Every year since 2014, I’ve run a story at the start of Chanukah about the time when I was 7 and snuck around to find my presents, only to learn that I’d gotten everything that I wanted: the Mego Batmobile, Batcycle, Batcopter, Batgirl — and best of all, the Mego Batcave. I then lied to my Mom about finding out and got away with it, but not without some life-altering guilt attached.

Readers always seem to get a bang out of it. It’s become a bona fide tradition here at 13th Dimension, with folks even telling me they look forward to re-reading the story every year.

It always makes me happy because the Megos are the MacGuffin: The subtext, the real point of the story, is about my bond with my mother.

As it happens, Mom died this year, back in April. I haven’t written about it until now. She was 85 and had a good run, as they say, but it’s been painful and I think about her all the time. So with Chanukah here (it starts at sundown Dec. 7), I was faced with rerunning THE MEGO BATCAVE AND ME: A Holiday Story. And in this context, it doesn’t seem to be enough.

My collection has grown substantially since childhood.

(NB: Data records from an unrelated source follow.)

/-! ## The encoder -/

/-- A request's code (11 R189); 0 for a bad frame, as its response carries (09 R167). -/
def Request.code : Request → Byte
  | .badFrame => 0x00#8
  | .unknown code => code
  | .badLength code => code
  | .noOp => 0x01#8
  | .readPortStatus => 0x02#8
  | .setNoticeMask _ => 0x03#8
  | .readCardholder _ => 0x04#8
  | .readAccount _ => 0x05#8
  | .readCabin _ => 0x06#8
  | .readHold _ _ => 0x07#8
  | .readEntry _ => 0x08#8
  | .readCounts => 0x09#8
  | .readCall => 0x0A#8
  | .readTime => 0x0B#8
  | .readLane _ => 0x0C#8
  | .readSettings => 0x0D#8
  | .windowOpen _ _ _ _ => 0x0E#8
  | .windowRead => 0x0F#8
  | .price _ _ _ _ _ _ => 0x20#8
  | .charge _ _ _ _ _ => 0x21#8
  | .holdOpen _ _ _ _ _ _ => 0x22#8
  | .holdComplete _ _ _ => 0x23#8
  | .holdRelease _ _ => 0x24#8
  | .void _ _ => 0x25#8
  | .accessQuery _ _ _ => 0x30#8
  | .lockReport _ _ _ => 0x31#8
  | .privacySet _ => 0x32#8
  | .privacyClear _ => 0x33#8
  | .enrol _ _ _ _ _ => 0x40#8
  | .reissue _ => 0x41#8
  | .suspend _ => 0x42#8
  | .resume _ => 0x43#8
  | .purge _ => 0x44#8
  | .setClassMask _ _ => 0x45#8
  | .setDeckMask _ _ => 0x46#8
  | .capUp _ => 0x47#8
  | .capDown _ => 0x48#8
  | .setCapOffset _ _ => 0x49#8
  | .openAccount _ _ _ => 0x50#8
  | .setLimit _ _ => 0x51#8
  | .setDeposit _ _ => 0x52#8
  | .setPackage _ _ => 0x53#8
  | .setMinorRelease _ _ => 0x54#8
  | .adjust _ _ _ => 0x55#8
  | .settleBegin _ => 0x56#8
  | .settleStep _ => 0x57#8
  | .reopen _ => 0x58#8
  | .close _ => 0x59#8
  | .takeClosure => 0x5A#8
  | .defineCabin _ _ => 0x60#8
  | .undefineCabin _ => 0x61#8
  | .grantCabin _ _ => 0x62#8
  | .revokeCabin _ _ => 0x63#8
  | .rekeyCabin _ => 0x64#8
  | .blockCabin _ => 0x65#8
  | .unblockCabin _ => 0x66#8
  | .setPresence _ _ => 0x70#8
  | .openCall _ _ _ _ => 0x71#8
  | .closeCall _ => 0x72#8
  | .laneMode _ _ _ _ => 0x73#8
  | .injectRead _ _ _ _ _ => 0x74#8
  | .setTime _ => 0x80#8
  | .setTariff1 _ => 0x81#8
  | .setTariff2 _ => 0x81#8
  | .setOptions _ => 0x82#8
  | .loadSettings => 0x83#8
  | .saveSettings => 0x84#8
  | .voyageClear => 0x85#8
  | .windowAct _ => 0x86#8

def put8 (b : Byte) : List Byte := [b]

def put16 (x : BitVec 16) : List Byte := leBytes 2 x.toNat

def put32 (x : BitVec 32) : List Byte := leBytes 4 x.toNat

def putAll16 : List (BitVec 16) → List Byte
  | [] => []
  | x :: xs => put16 x ++ putAll16 xs

def putCards : List Presentation → List Byte
  | [] => []
  | c :: cs => put32 c.card ++ put8 c.gen ++ putCards cs
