-- ==== Sys2Proof/Machine/Flags.lean ====
section
/-! DEFINITION. Machine/Flags.lean: the indicator byte of a response and the output lines that follow
from the state: attention lines and lane lines. -/

namespace Sys2Proof.Machine

def bitValue (b : Bool) (i : Nat) : Nat := if b then 2 ^ i else 0

/-- The indicator byte: CLAMPED lowest, then SATURATED, MORE, END, OVERRUN (11 R187). -/
def Response.indicators (r : Response) : Nat :=
  bitValue r.clamped 0 + bitValue r.saturated 1 + bitValue r.more 2 + bitValue r.ended 3 + bitValue r.overrun 4

/-- The attention line of a port: asserted while the slot holds a response or the queue a notice (09 R169). -/
def PortState.attention (p : PortState) : Bool := p.slot.isSome || !p.queue.isEmpty

/-- The attention line of port `p`. -/
def State.attention (s : State) (p : Port) : Bool := (s.ports.get p).attention

/-- Condition of a lane's line out of the device (06 section 6.1). -/
inductive LineState
  | idle
  | sending
  | breaking
  deriving DecidableEq, Repr

/-- The oldest verdict of the buffer is the one on the line; with an empty buffer the line is idle in
NORMAL and LOOP and at break in HALT (06 R120, R127). -/
def LaneState.line (l : LaneState) : LineState :=
  match l.verdicts, l.mode with
  | _ :: _, _ => .sending
  | [], .halt => .breaking
  | [], .normal => .idle
  | [], .loop => .idle

/-- The line of lane `l`. -/
def State.laneLine (s : State) (l : Lane) : LineState := (s.lanes.get l).line

end Sys2Proof.Machine
end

My Mom — known to the rest of the world as Bette Greenfield — gave me lots more than Megos, naturally: She gave me love, a home, affection and warmth. She shared her marvelous sense of humor and instilled in me a never-say-die resilience and stick-to-it attitude that directly influenced my life and career. With a mostly absentee father, she tried to play two parental roles, succeeding in many essential ways.

That’s not to say she was perfect. Sometimes her advice was right on target and other times it missed by a wide mile and I wouldn’t come to make the distinction until I was an adult myself. Sometimes she made stupid, unfiltered comments that would create rifts that would require a lot of time to repair. She was a character with a big personality, for good and bad; there wasn’t a tale she couldn’t make just a little taller for comedic or dramatic effect. As I said to family and friends in her eulogy, she was perfectly imperfect.

My Mom, Bette Greenfield, in 1973

Mom had an ambivalent relationship with my love of comics: The older I got, the less she approved, but she never did the stereotypical throw-them-out-when-I-wasn’t-looking bit. Instead it became a routine point of debate. At the ripe old age of 14 — I’d already started working and felt strongly that I should control at least some of my earnings — I would say things like, “Come on, Mom, leave me alone. Let me enjoy them while I can. I mean, it’s not like I’ll be reading them when I’m 28!” Little did either of us know that I’d be twice that age while running this website.

I finally got her off my back by persuading her that my collection would be worth something some day. She grew up in an upper-middle-class household but we were frequently facing hard times, largely because my father was a resolute deadbeat. So the idea that there was value here appealed to her and I was able to escape scrutiny.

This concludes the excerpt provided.